We don’t go often to counseling because she doesn’t have much to say and doesn’t feel she needs it. Her medical program does occasionally have mandatory counseling sessions, and we each spoke to the counselor separately. She told the counselor that she desperately wants the surgery. She has always described herself as uninterested in sex and romance and told the counselor that she doesn’t need the vaginoplasty. I am concerned that she is and has felt asexual because of not feeling herself in the body she was born into. I want to urge her to have the vaginoplasty because she may eventually be in a relationship where she wants to be sexual with her partner in that way, and she is young—my understanding is that going back to have the surgery later is more difficult.
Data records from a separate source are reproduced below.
-- ==== Sys2Proof/Machine/State.lean ====
section
/-!
DEFINITION. The state of the die: plain data, every unit the spec names, and the queue of waiting commands. A table of
like units (queues, tiles, banks, ports, streams) is a canonical sparse map from the unit's number to its contents,
whose default is the unit at reset. A register table with reset values other than zero is kept as its difference (XOR)
from them.
-/

namespace Sys2Proof.Machine

/-- No command of this model ends in a fault: every failure the spec describes is a status, a halt or a notice. -/
inductive Fault where
  /-- Never raised. -/
  | none
  deriving DecidableEq, Repr

/-- Reasons to refuse a command. -/
inductive Refusal where
  /-- Raised only by an arm of exec whose meaning is not written; safe. -/
  | notModelled (mnemonic : String)
  deriving DecidableEq, Repr

/-! ## Identification, pins and reset -/

/-- What the fuses of the part hold (01 R21, R31; 05 R128; 23 R543). -/
structure Fuse where
  /-- 0 G, 1 M, 2 S. -/
  series : BitVec 2
  grade12 : Bool
  /-- P bonding. -/
  planar : Bool
  stepping : BitVec 4
  /-- Physical tiles present. -/
  present : Half
  serial : DWord
  /-- The integrity check of the fuse load passes (R514). -/
  imageOk : Bool
  /-- (logical tract, bank, row, spare) of the repairs made at test. -/
  testRepairs : List (Fin 64 × Fin 16 × Fin 512 × Fin 32)
  deriving DecidableEq, Repr

/-- Levels on the sideband pins (Table PHY-3), and the THERMTRIP_N latch (R501, R508). -/
structure Pins where
  pwrgdAux : Bool
  pwrgdCore : Bool
  rstN : Bool
  trstN : Bool
  orient : BitVec 3
  tier : BitVec 2
  site : BitVec 4
  /-- The comparators assert THERMTRIP_N. -/
  thermtrip : Bool
  deriving DecidableEq, Repr

/-- The four kinds of Table RST-1. -/
inductive ResetKind where
  | cold | pin | brownout | warm
  deriving DecidableEq, Repr

/-- A notice (R539): class, code and data bytes 8 to 15. -/
structure Notice where
  cls : Half
  code : Half
  data : DWord
  deriving DecidableEq, Repr

/-- The running DETACH ORDERLY (Table RST-4). -/
structure Detach where
  /-- In-flight slot of the DETACH. -/
  slot : Nat
  /-- BOUND in microseconds, counted from dispatch (R519). -/
  bound : Nat
  /-- Commands finished in step 2. -/
  finished : Nat
  /-- Commands ended in step 3. -/
  ended : Nat
  /-- 2 finishing, 3 ending, 4 the completion waits for its ring, 5 LEAVING is out. -/
  stage : Nat
  deriving DecidableEq, Repr

/-- Reset, bring-up and the RST registers (Table RST-6). -/
structure Rst where
  /-- The reset that holds the die, or none (R506). -/
  held : Option ResetKind
  kind : ResetKind
  phase : BitVec 3
  fuseErr : Bool
  cause : BitVec 5
  count : Word
  readyUs : Half
  detachBound : BitVec 24
  noticeLost : Word
  /-- The ID registers show the fuses (R28). -/
  idLoaded : Bool
  /-- Phases of Table RST-2 ended: fuse load, self-test, zero fill, discovery window. -/
  fuseDone : Bool
  testDone : Bool
  zeroDone : Bool
  windowDone : Bool
  ready : Bool
  readySent : Bool
  /-- HUB_FOUND has been sent (R472). -/
  hubFound : Bool
  /-- The STRAP_CONFLICT of R465 or R25 has been sent. -/
  strapTold : Bool
  /-- At most 32 notices, oldest first (R516). -/
  noticeBuf : List Notice
  detach : Option Detach
  standby : Bool
  deriving DecidableEq, Repr

/-- Package time (19 R479 to R481) and the model's count of waves. -/
structure Time where
  wave : Nat
  valid : Bool
  base : DWord
  /-- Nanoseconds interpolated since the base. -/
  interp : Nat
  /-- The last time reported. -/
  last : DWord
  /-- Hundredths of a nanosecond not yet counted, when no wellhead counts (R480). -/
  frac : Nat
  /-- TIME_LOST has been sent since the last TIME. -/
  lostSent : Bool
  adj : Half
  pace : Half
  deriving DecidableEq, Repr

/-! ## Topology and links -/

/-- The TOP registers (Table TOP-6) that are not computed. -/
structure Top where
  orient : BitVec 3
  tier : BitVec 2
  site : BitVec 4
  module : BitVec 12
  mapv : Bool
  hubPort : BitVec 4
  /-- HUBDIST as the latest HELLO carried it (R471). -/
  lastDist : Byte
  /-- ROUTE of each site, as its difference from 0xF. -/
  route : Sparse (BitVec 4)
  /-- LEARN of each site, as its difference from 0xF. -/
  learn : Sparse (BitVec 4)
  /-- TOP_EXPECT by logical port. -/
  expect : Sparse Word
  mismatch : BitVec 9
  /-- Ports whose checks a TOP_CONFIRM suspends (R474). -/
  suspended : BitVec 9
  unroutable : Word
  deriving DecidableEq, Repr

/-- A flit without its per-link fields (R447). -/
structure Flit where
  vc : BitVec 2
  typ : BitVec 6
  src : Half
  dst : Half
  ctx : BitVec 4
  xid : BitVec 10
  segno : BitVec 15
  zrc : Bool
  payload : List Byte
  /-- Poisoned code words of the segment that the bytes of a DATA flit touch, by number (R265, log 79). -/
  marks : List Nat := []
  deriving DecidableEq, Repr

/-- A flit as it leaves a port, with its per-link fields (Table LNK-1). -/
structure WireFlit where
  flit : Flit
  seq : Byte
  ackSeq : Byte
  ackV : Bool
  nak : Bool
  crvc : BitVec 2
  crtot : BitVec 11
  deriving DecidableEq, Repr

/-- Table LNK-4. -/
inductive PortState where
  | disabled | training | ctrlOnly | active | retrain | down | offline
  deriving DecidableEq, Repr

/-- One wellhead or the shaft port (18). -/
structure Port where
  en : Bool
  maxRate : BitVec 2
  zrcEn : Bool
  hubOff : Bool
  e2e : Half
  state : PortState
  rate : BitVec 2
  half : Bool
  repaired : BitVec 4
  /-- The fields of the partner's latest HELLO or HELLO_ACK (R471). -/
  partner : Option Hello
  /-- A HELLO or HELLO_ACK has come since training. -/
  heard : Bool
  /-- HELLOs sent since training and not yet answered by a HELLO_ACK. -/
  unacked : Nat
  /-- Training ended, in success or in DOWN, in this bring-up (R511). -/
  trained : Bool
  /-- Sequence number of the next non-idle flit. -/
  txSeq : Byte
  /-- Sequence number expected next. -/
  rxSeq : Byte
  /-- A flit has been taken in order since training: ACKV. -/
  rxAny : Bool
  /-- Unacknowledged flits with their SEQ, oldest first, at most 64 (R448). -/
  retry : List (Byte × Flit)
  /-- Times each buffered SEQ has been replayed without acknowledgement (R450). -/
  replayed : Sparse Nat
  /-- SEQs taken before the last RETRAIN whose replay, which the sender pays for anew, has not come (R437, log 79). -/
  again : List Byte
  /-- The shaft port's own good idle flit has left, and its partner's has come, in this training (R462). -/
  idleSent : Bool
  idleHeard : Bool
  /-- A NAK has been sent and its SEQ has not arrived (R449). -/
  nakOpen : Bool
  /-- LEAVING has been sent and awaits its acknowledgement (R520). -/
  leaving : Bool
  /-- Flits waiting to be sent, in order. -/
  egress : List Flit
  /-- Everything the port has put on the wire (the model's record, log 10). -/
  wire : List WireFlit
  /-- Credits used since training, by channel (R436). -/
  sent : Sparse Nat
  /-- Latest CRTOT received, by channel. -/
  gotTot : Sparse (BitVec 11)
  /-- Credits returned since training, by channel. -/
  retTot : Sparse (BitVec 11)
  /-- Channel whose total the next flit carries. -/
  crvc : BitVec 2
  txFlits : Word
  rxFlits : Word
  crcErr : Word
  replays : Word
  retrains : Word
  downs : Word
  protErr : Word
  zrcFlits : Word
  deriving DecidableEq, Repr

/-- An open segment that is being received (18 R440, R441). -/
structure RxSeg where
  src : Half
  xid : BitVec 10
  segno : BitVec 15
  ctx : BitVec 4
  handle : BitVec 6
  last : Bool
  semen : Bool
  sem : Byte
  off : Nat
  len : Nat
  semval : Word
  /-- Port it arrives on. -/
  port : Fin 9
  /-- Bytes received so far, and those of them that wait for the rest of their line. -/
  pos : Nat
  buf : List Byte
  /-- Poisoned words announced with its bytes, by number (R265, log 79). -/
  marks : List Nat
  /-- The segment has been answered with a failure: the rest of its DATA is discarded (R441, R459). -/
  dead : Bool
  /-- Worst data status of its writes. -/
  status : Half
  deriving DecidableEq, Repr

/-! ## Power and heat -/

/-- The PWR registers (Table PWR-6) and what the governor and telemetry count. -/
structure Pwr where
  limit : Half
  /-- A PWR_LIMIT write that takes effect at the end of the window (R495). -/
  limitNext : Option Half
  estimate : Half
  /-- Events counted by the end of the last window (R489). -/
  counted : Sparse Word
  capPower : BitVec 4
  capThermal : BitVec 4
  capStack : BitVec 4
  /-- Consecutive windows at or below 7/8 of the limit (R492). -/
  lowWindows : Nat
  /-- Consecutive windows above the limit at cap 1/8, during stops as well (R493). -/
  highWindows : Nat
  overlimit : Bool
  overlimits : Word
  vcoreWarn : Bool
  vcisWarn : Bool
  vlinkWarn : Bool
  /-- A rail has reset the die and has not recovered: VCORE, VCIS (R485, R506). -/
  coreBrown : Bool
  cisBrown : Bool
  holds : Word
  halt : Bool
  halts : Word
  /-- Valid sensors and their readings (R499). -/
  temp : Sparse (Option (BitVec 10))
  /-- Latest sideband word (R502). -/
  lower : Half
  stackMiss : Bool
  /-- A report has arrived since reset. -/
  reported : Bool
  vcore : Half
  vcis : Half
  vlink : Half
  vaux : Half
  /-- What the telemetry period saw (Table PWR-2). -/
  telGov : Bool
  telStack : Bool
  telHold : Bool
  telHalt : Bool
  telTmax : BitVec 10
  telSum : Nat
  telCount : Nat
  telVcore : Half
  /-- Sequence number of the next thermal word sent (R463). -/
  sbSeq : BitVec 4
  /-- Thermal words put on the sideband (the model's record, log 10). -/
  sbWire : List Half
  deriving DecidableEq, Repr

/-! ## Cistern -/

/-- A remap entry (Table INT-5). -/
structure Remap where
  row : BitVec 9
  valid : Bool
  source : BitVec 2
  bad : Bool
  deriving DecidableEq, Repr

/-- A row repair whose row has been sensed (R132). -/
structure Repair where
  /-- In-flight slot of the REPAIR_ROW. -/
  slot : Nat
  row : Fin 512
  spare : Nat
  deriving DecidableEq, Repr

/-- One bank (04 R82 to R86; 05 R109, R125, R132). -/
structure Bank where
  refresh : BitVec 9
  /-- Index of the next slot in its frame. -/
  slot : BitVec 4
  /-- The next slot is the reserved slot of a restart (R83). -/
  restart : Bool
  /-- Port granted last: 0 L, 1 W, 2 X. -/
  last : Fin 3
  /-- Requester of port L granted last: 0 A feeder, 1 B feeder, 2 Vector Engine. -/
  lastL : Fin 3
  /-- Lines scrubbed by the pass under way. -/
  scrub : Option Nat
  /-- A repair has installed an entry in this refresh round. -/
  repaired : Bool
  repair : Option Repair
  remap : Sparse Remap
  deriving DecidableEq, Repr

/-- A zero walk in progress (R97). -/
structure Walk where
  /-- Every line is cleared (R99). -/
  all : Bool
  /-- Granules of the tract to clear (R100, R101). -/
  granules : List Nat
  /-- The tract becomes ON when the walk ends. -/
  power : Bool
  deriving DecidableEq, Repr

/-- Who sends a tile's Cistern access (R85, R86). -/
inductive Requester where
  | feederA | feederB | vec | wren | drain
  deriving DecidableEq, Repr

/-- What an access does: read a line or some bytes, or write a line under an 8-byte word mask, or some bytes. -/
inductive AccessKind where
  | readLine
  | writeLine (data : List Byte) (mask : Word) (poison : Byte)
  | readNarrow (size : Nat)
  | writeNarrow (data : List Byte) (poison : Bool)
  deriving DecidableEq, Repr

/-- An access waiting at a bank port, in order of arrival. -/
structure CisReq where
  id : Nat
  tile : Fin 16
  who : Requester
  addr : Nat
  kind : AccessKind
  ctx : Nat
  handle : Nat
  label : Word
  /-- Wave in which it arrives at the tract when nothing contends (R87). -/
  arrive : Nat
  deriving DecidableEq, Repr

/-- A response under way to its requester (R87). A poisoned word's data bits are zero (R122). -/
structure CisResp where
  id : Nat
  tile : Fin 16
  write : Bool
  data : List Byte
  /-- Poison mark of each code word returned. -/
  marks : List Bool
  /-- Which of them were uncorrectable. -/
  ue : List Bool
  status : Half
  deriving DecidableEq, Repr
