-- ==== Sys2Proof/Config.lean ====
section
/-!
DEFINITION. What the manual leaves open, as constants without a body (free values). Nothing can be proved about what
they answer. A fresh value is one of these applied to `State.free`, a counter the step advances.
Each is named in a log entry of notes/assumptions.
-/

namespace Sys2Proof

/-- Contents the manual calls undefined (R265, R338, R417, R453, R521): byte `i` of the `n`-th undefined range. Log 2. -/
opaque Config.freeByte : Nat → Nat → Byte

/-- R327: NEXT of a page pushed on an empty free stack, and of a page that leaves the stack. Log 56. -/
opaque Config.freeNext : Nat → BitVec 20

/-- R377: STEP field of a final record that a REQ_CANCEL outside a step writes. Log 61. -/
opaque Config.freeStep : Nat → BitVec 16

/-- Nanoseconds the PHY counter of R480 counts in wave `n`: pace is not fixed (R53, R56). Log 3. -/
opaque Config.phyNs : Nat → Nat

/-- Table VEC-6: waves in which a row of the `n`-th vector instruction waited under R54. Log 3. -/
opaque Config.rowStalls : Nat → Word

/-- R489: the static term at a VCORE in mV and a hottest sensor, and the fused energy of an event, in 2^-20 of a unit of
PWR_ESTIMATE. Events: 16 FA + FB an operand wave, 256 a vector row, 257 a bank slot, 258 a link flit, 259 a Lark sample.
Log 78. -/
opaque Config.staticPower : Nat → Nat → Nat
opaque Config.eventEnergy : Nat → Nat

/-- The 4,096-bit fuse image of FUSEREAD (Table PHY-7); its layout is not given. Log 29. -/
opaque Config.fuseImage : BitVec 4096

/-! ## Lark: what the HEVC and AV1 standards compute, by the content it is computed from (R73; log 26, 27) -/

/-- Syntax elements of parts 1 and 2 that Table LRK-1 and the layout of a picture look at, by the standards' names. -/
inductive LarkElem where
  | profileIdc | chromaFormatIdc | bitDepthLumaMinus8 | bitDepthChromaMinus8 | fieldSeqFlag
  | spsRangeExtension | spsMultilayerExtension | sps3dExtension | spsSccExtension
  | ppsRangeExtension | ppsMultilayerExtension | pps3dExtension | ppsSccExtension
  | log2MinCbMinus3 | log2DiffMaxMinCb
  | seqProfile | twelveBit | monoChrome | subsamplingX | subsamplingY | allowScreenContentTools | use128Superblock
  deriving DecidableEq, Repr

/-- R403: index of an element among the values of parts 1 and 2. -/
opaque Config.elemPlace : LarkElem → List Word → Nat

/-- R403: bytes of the syntax block that begins with this prefix. -/
opaque Config.syntaxLength : List Byte → Nat

/-- R403: values that the standard (0 HEVC, 1 AV1) gives part 1 or 2, from the values that stand there. -/
opaque Config.partWords : Nat → Nat → List Word → Nat

/-- R403: header elements of a segment's record, from parts 1 and 2 and the words of part 3 from the record on; its entry
points or tile sizes, from parts 1 and 2 and its header elements. -/
opaque Config.headerWords : List Word → List Word → Nat
opaque Config.entryWords : List Word → List Word → Nat

/-- R410: the reference slots that a syntax block needs, one bit each. -/
opaque Config.slotsNeeded : List Byte → BitVec 16

/-- What the entropy decoding of a frame reads: its syntax block, its payload (zero where poisoned, R122), and the side areas
of its reference slots. -/
structure DecodeIn where
  sx : List Byte
  payload : List Byte
  sides : List (List Byte)

/-- R402: does a decode with this syntax block read line `i` of the side area of reference slot `r`? -/
opaque Config.readsSide : List Byte → Nat → Nat → Bool

/-- R413: the CTUs of segment `i` of a syntax block, by raster number, in decoding order. -/
opaque Config.segmentCtus : List Byte → Nat → List Nat

/-- R413: the place in segment `i` at which its decoding meets a syntax error, poison apart. -/
opaque Config.erringCtu : DecodeIn → Nat → Option Nat

/-- R413: the place in segment `i` of the CTU that reads byte `j` of the payload. -/
opaque Config.ctuAtByte : DecodeIn → Nat → Nat → Nat

/-- R414: the reference slots from which the block at a luma sample is predicted, given the concealed CTUs. -/
opaque Config.blockSlots : DecodeIn → List Nat → Nat → Nat → BitVec 16

/-- R415: does the prediction of CTU `i`, given the concealed CTUs, read word `w` of the picture in reference slot `r`? -/
opaque Config.ctuReads : DecodeIn → List Nat → Nat → Nat → Nat → Bool

/-- R402: byte `i` of a decoded picture with its side area before the loop filters, given the concealed CTUs and the pictures
of the reference slots. -/
opaque Config.reconByte : DecodeIn → List Nat → List (List Byte) → Nat → Byte

/-- R402, R414: byte `i` of a picture after the loop filters, from the picture before them. -/
opaque Config.filterByte : DecodeIn → List Byte → Nat → Byte

/-- R412: byte `i` of the grained picture, from the syntax block and the picture without grain. -/
opaque Config.grainByte : List Byte → List Byte → Nat → Byte

/-- What an encode works from: the frame type (0 I, 1 P, 2 B), the input on the stream's grid plane by plane, the pictures of
its references and the vectors that the search found for each, block by block in quarter samples. -/
structure EncodeIn where
  ftype : Nat
  width : Nat
  height : Nat
  depth : Nat
  planes : List (List (List Nat))
  refs : List (List Byte)
  vectors : List (List (Int × Int))

/-- A mode of R420; `inter` names a reference by its place in the frame's list. -/
inductive EncodeMode where
  | skip
  | merge (i : Nat)
  | inter (ref : Nat)
  | intra (m : Nat)
  deriving DecidableEq, Repr

/-- R420: coding blocks of CTB `i`, after the choices made so far in the frame, each with its QP. -/
opaque Config.codingBlocks : EncodeIn → List (Nat × EncodeMode) → Nat → Nat

/-- R420: SSE and bits of a mode for the next coding block, at a QP, after the choices made so far. -/
opaque Config.modeCost : EncodeIn → List (Nat × EncodeMode) → Nat → EncodeMode → Nat × Nat

/-- R418: bits of a CTU row beside those of its blocks' modes, after the choices made up to its end. -/
opaque Config.rowBits : EncodeIn → List (Nat × EncodeMode) → Nat

/-- R417: byte `i` of the payload, and of the reconstruction with its side area. -/
opaque Config.encodeByte : EncodeIn → List (Nat × EncodeMode) → Nat → Byte
opaque Config.encodePicture : EncodeIn → List (Nat × EncodeMode) → Nat → Byte

/-- R415, R419: does CTB `i` read word `w` of the picture of reference `r`, beside the words where it lies itself? -/
opaque Config.ctbReads : EncodeIn → Nat → Nat → Nat → Bool

/-- R419: the vector, in quarter samples, of the 16 bytes of a motion field's block; none for an intra block. -/
opaque Config.fieldVector : List Byte → Option (Int × Int)

/-- R421: first sample and length, in chroma samples, of a crop of `w` luma samples from `x` on that is not even. Log 70. -/
opaque Config.oddCrop : Nat → Nat → Nat × Nat

/-- R556: bit `i` captured by a tile's 1500 data chain in the `n`-th scan. Log 29. -/
opaque Config.wrapBit : Nat → Nat → Bool

/-- R557: the shaft port senses a bonded partner: a fact of the package. Log 41. -/
opaque Config.shaftBonded : Bool

/-- R557: what the upper die's whole TAP path shifts out in the `n`-th scan through it. Log 41. -/
opaque Config.upperTap : Nat → List Bool

/-- R557: the cells the die wrapper register captures from the shaft port in the `n`-th scan. Log 29. -/
opaque Config.shaftCells : Nat → BitVec 128

end Sys2Proof
end

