-- ==== Sys2Proof/Machine/Dot.lean ====
section
/-!
DEFINITION. The dot product of one cell, bit for bit (07 R163 to R177): groups, accumulation, split precision, binary64
and the drain.
-/

namespace Sys2Proof.Machine

/-! ## The group sum (R166 to R169) -/

/-- A term truncated toward zero to a multiple of 2^u, and whether bits were lost. -/
def truncTerm (u : Int) (v : Val) : Val × Bool :=
  match v with
  | .num neg m e =>
    if u ≤ e then (v, false)
    else
      let k := (u - e).toNat
      (.num neg (m / 2 ^ k) u, decide (m % 2 ^ k ≠ 0))
  | v => (v, false)

/-- The sum of the finite products of a group, +0 where it is zero (R167). -/
def groupFinite (ps : List Val) : Res Val :=
  match topLog ps with
  | none => ⟨.zero false, 0⟩
  | some t =>
    let ts := ps.map (truncTerm (t - 63))
    let s := ts.foldl (fun a x => a.add x.1) (.zero false)
    ⟨if s.isZero then .zero false else s, flagIf (ts.any (fun x => x.2)) flNX⟩

/-- `group_sum` of R169 over the operand values and the scale bytes. Its NaN raises nothing more when it is stored. -/
def groupSum (as bs : List Val) (sa sb : Nat) : Res Val :=
  let ps := as.zipWith Val.mul bs
  let nv := as.any Val.nv || bs.any Val.nv || ps.any Val.nv
  let pos := ps.any (fun p => decide (p = .inf false))
  let neg := ps.any (fun p => decide (p = .inf true))
  if sa = 0xFF ∨ sb = 0xFF then ⟨.nan false, flNV⟩
  else if ps.any Val.isNan then ⟨.nan false, flagIf nv flNV⟩
  else if pos && neg then ⟨.nan false, flNV⟩
  else if pos then ⟨.inf false, 0⟩
  else if neg then ⟨.inf true, 0⟩
  else
    let r := groupFinite ps
    ⟨r.out.scale ((sa : Int) - 127 + ((sb : Int) - 127)), r.fl⟩

/-! ## Accumulation -/

/-- Accumulator kinds (R192). -/
def kindEmpty : Nat := 0
def kindFp32 : Nat := 1
def kindInt32 : Nat := 2
def kindFp64 : Nat := 3

/-- An FP32 accumulator takes a group (R171). -/
def accFp32 (acc : Word) (s : Res Val) : Res Word :=
  let r := round32 ((val32 acc).add s.out)
  ⟨BitVec.ofNat 32 r.out, r.fl ||| s.fl⟩

/-- The integer a dyadic value is; the products of integer formats are integers. -/
def Val.toInt : Val → Int
  | .num neg m e => rneInt neg m e
  | _ => 0

/-- An INT32 accumulator takes a group; one that saturates differs from the exact sum (R172, Table NUM-5). -/
def accInt32 (acc : Word) (s : Res Val) : Res Word :=
  let r := clampInt intMin32 intMax32 (acc.toInt + s.out.toInt)
  ⟨BitVec.ofInt 32 r.1, flagIf r.2 (flOF ||| flNX) ||| s.fl⟩

/-- Apply groups 0 to n − 1 in ascending K (R170). -/
def accGroups (kind : Nat) (group : Nat → Res Val) (n : Nat) (acc : Res Word) : Res Word :=
  (List.range n).foldl (fun a g =>
    let r := if kind = kindInt32 then accInt32 a.out (group g) else accFp32 a.out (group g)
    ⟨r.out, a.fl ||| r.fl⟩) acc

/-- K and G of an operand pair (Table DOT-1). -/
def pairK (fa fb : Nat) : Nat :=
  let w := max (fmtBits fa) (fmtBits fb)
  if w = 4 then 256 else if w = 8 then 128 else 64

def pairG (fa fb : Nat) : Nat := if max (fmtBits fa) (fmtBits fb) ≤ 8 then 32 else 16

/-- Elements `i` to `i + n - 1` of a cell's row or column of operand values. -/
def sliceVals (f : Nat → Val) (i n : Nat) : List Val := (List.range n).map (fun k => f (i + k))

/-- The MTILE body of a cell: `a`, `b` give operand values by K index, `sa`, `sb` scale bytes by block (R163 to R172). -/
def mtileCell (fa fb kind : Nat) (a b : Nat → Val) (sa sb : Nat → Nat) (acc : Word) : Res Word :=
  let g := pairG fa fb
  accGroups kind (fun i => groupSum (sliceVals a (i * g) g) (sliceVals b (i * g) g) (sa (i * g / 32)) (sb (i * g / 32)))
    (pairK fa fb / g) ⟨acc, 0⟩

/-! ## Split precision (R175, R176) -/

/-- The BF16 piece of an exact value; a finite overflow stays finite. -/
def splitPiece (v : Val) : Val :=
  match v with
  | .num neg _ _ =>
    let r := fmtBF16.roundTo v
    if r.fl &&& flOF ≠ 0 then fmtBF16.decode (fmtBF16.signBit neg + fmtBF16.maxBits) else fmtBF16.decode r.out
  | v => v

/-- hi, lo and lo2 of an operand. A signalling NaN raises NV where it is split. -/
def splitVal (x : Val) : Val × Val × Val :=
  match x with
  | .num _ _ _ =>
    let hi := splitPiece x
    let lo := splitPiece (x.sub hi)
    (hi, lo, splitPiece ((x.sub hi).sub lo))
  | .nan _ => (.nan false, .zero false, .zero false)
  | .inf n => (.inf n, .zero false, .zero false)

/-- A piece by number: 0 hi, 1 lo, 2 lo2. -/
def splitPart (x : Val) (k : Nat) : Val :=
  let s := splitVal x
  if k = 0 then s.1 else if k = 1 then s.2.1 else s.2.2

/-- Table DOT-2: the pieces of A and B in each pass. -/
def splitPasses (s3 : Bool) : List (Nat × Nat) :=
  if s3 then [(2, 0), (1, 1), (0, 2), (1, 0), (0, 1), (0, 0)] else [(1, 0), (0, 1), (0, 0)]

/-- The body of MTILE.S2 and MTILE.S3 for a cell. -/
def splitCell (s3 : Bool) (a b : Nat → Val) (acc : Word) : Res Word :=
  let nv := (sliceVals a 0 64).any Val.nv || (sliceVals b 0 64).any Val.nv
  (splitPasses s3).foldl (fun r p =>
    accGroups kindFp32 (fun i => groupSum ((sliceVals a (i * 16) 16).map (fun x => splitPart x p.1))
      ((sliceVals b (i * 16) 16).map (fun x => splitPart x p.2)) 0x7F 0x7F) 4 r) ⟨acc, flagIf nv flNV⟩

/-! ## Binary64 (R177) -/

/-- The DTILE body of a cell. -/
def dtileCell (a b : Nat → Val) (acc : DWord) : Res DWord :=
  (List.range 128).foldl (fun r k =>
    let x := fmtFP64.roundTo (((a k).mul (b k)).add (val64 r.out))
    ⟨BitVec.ofNat 64 x.out, r.fl ||| x.fl⟩) ⟨acc, 0⟩

/-! ## The drain (R174) -/

/-- A cell drained: coarse scales, bias if there is one, destination format. -/
def drainCell (f : Nat) (sgn : Bool) (ca cb : Val) (bias : Option Val) (acc : Val) : Res Nat :=
  let v := (ca.mul cb).mul acc
  elemStore f sgn (match bias with | none => v | some b => v.add b)

end Sys2Proof.Machine
end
I tried to talk to my sister about it, and my sister freaked out and told me there should be no talk of surgery in case my granddaughter changes her mind. Obviously, when we speak to a surgeon I will mention my concerns to my granddaughter, but I am not sure how strongly I should advocate. I do know that she struggled with her decision to transition for years before confiding in me, so I believe she has lived with this decision for a long time. Am I plowing forward too much by thinking and working through the logistics of surgery? My sister’s thought shook my confidence a bit.
I’m a little confused by your second paragraph. It’s unclear to me if your granddaughter told the counselor two conflicting things about her feelings about vaginoplasty or if you believe her to have told the counselor one thing, then something different to you. Either way, I think you should set aside matters of convenience and timing, and don’t push your granddaughter into moving ahead if she’s still contemplating her options and making up her mind, especially not on the strength of feelings of future partners. Her feelings about her own body should always take precedence over a future hypothetical partner’s. And they should certainly take precedence over your sister’s preference for taking as few steps as possible to preserve a hypothetical future where your granddaughter decides to detransition.
Encourage your granddaughter to see the counselor again—without you, if you think she’d be more likely to speak up in a private session—and let her set the pace when it comes to scheduling surgical consultations. You do not need to worry that if she puts this off she’ll be risking her health; vaginoplasties are performed safely on women of all ages. Don’t make yourself responsible for advocating either for or against anything. Just make sure your granddaughter knows that she has your trust and support no matter what she decides to do next.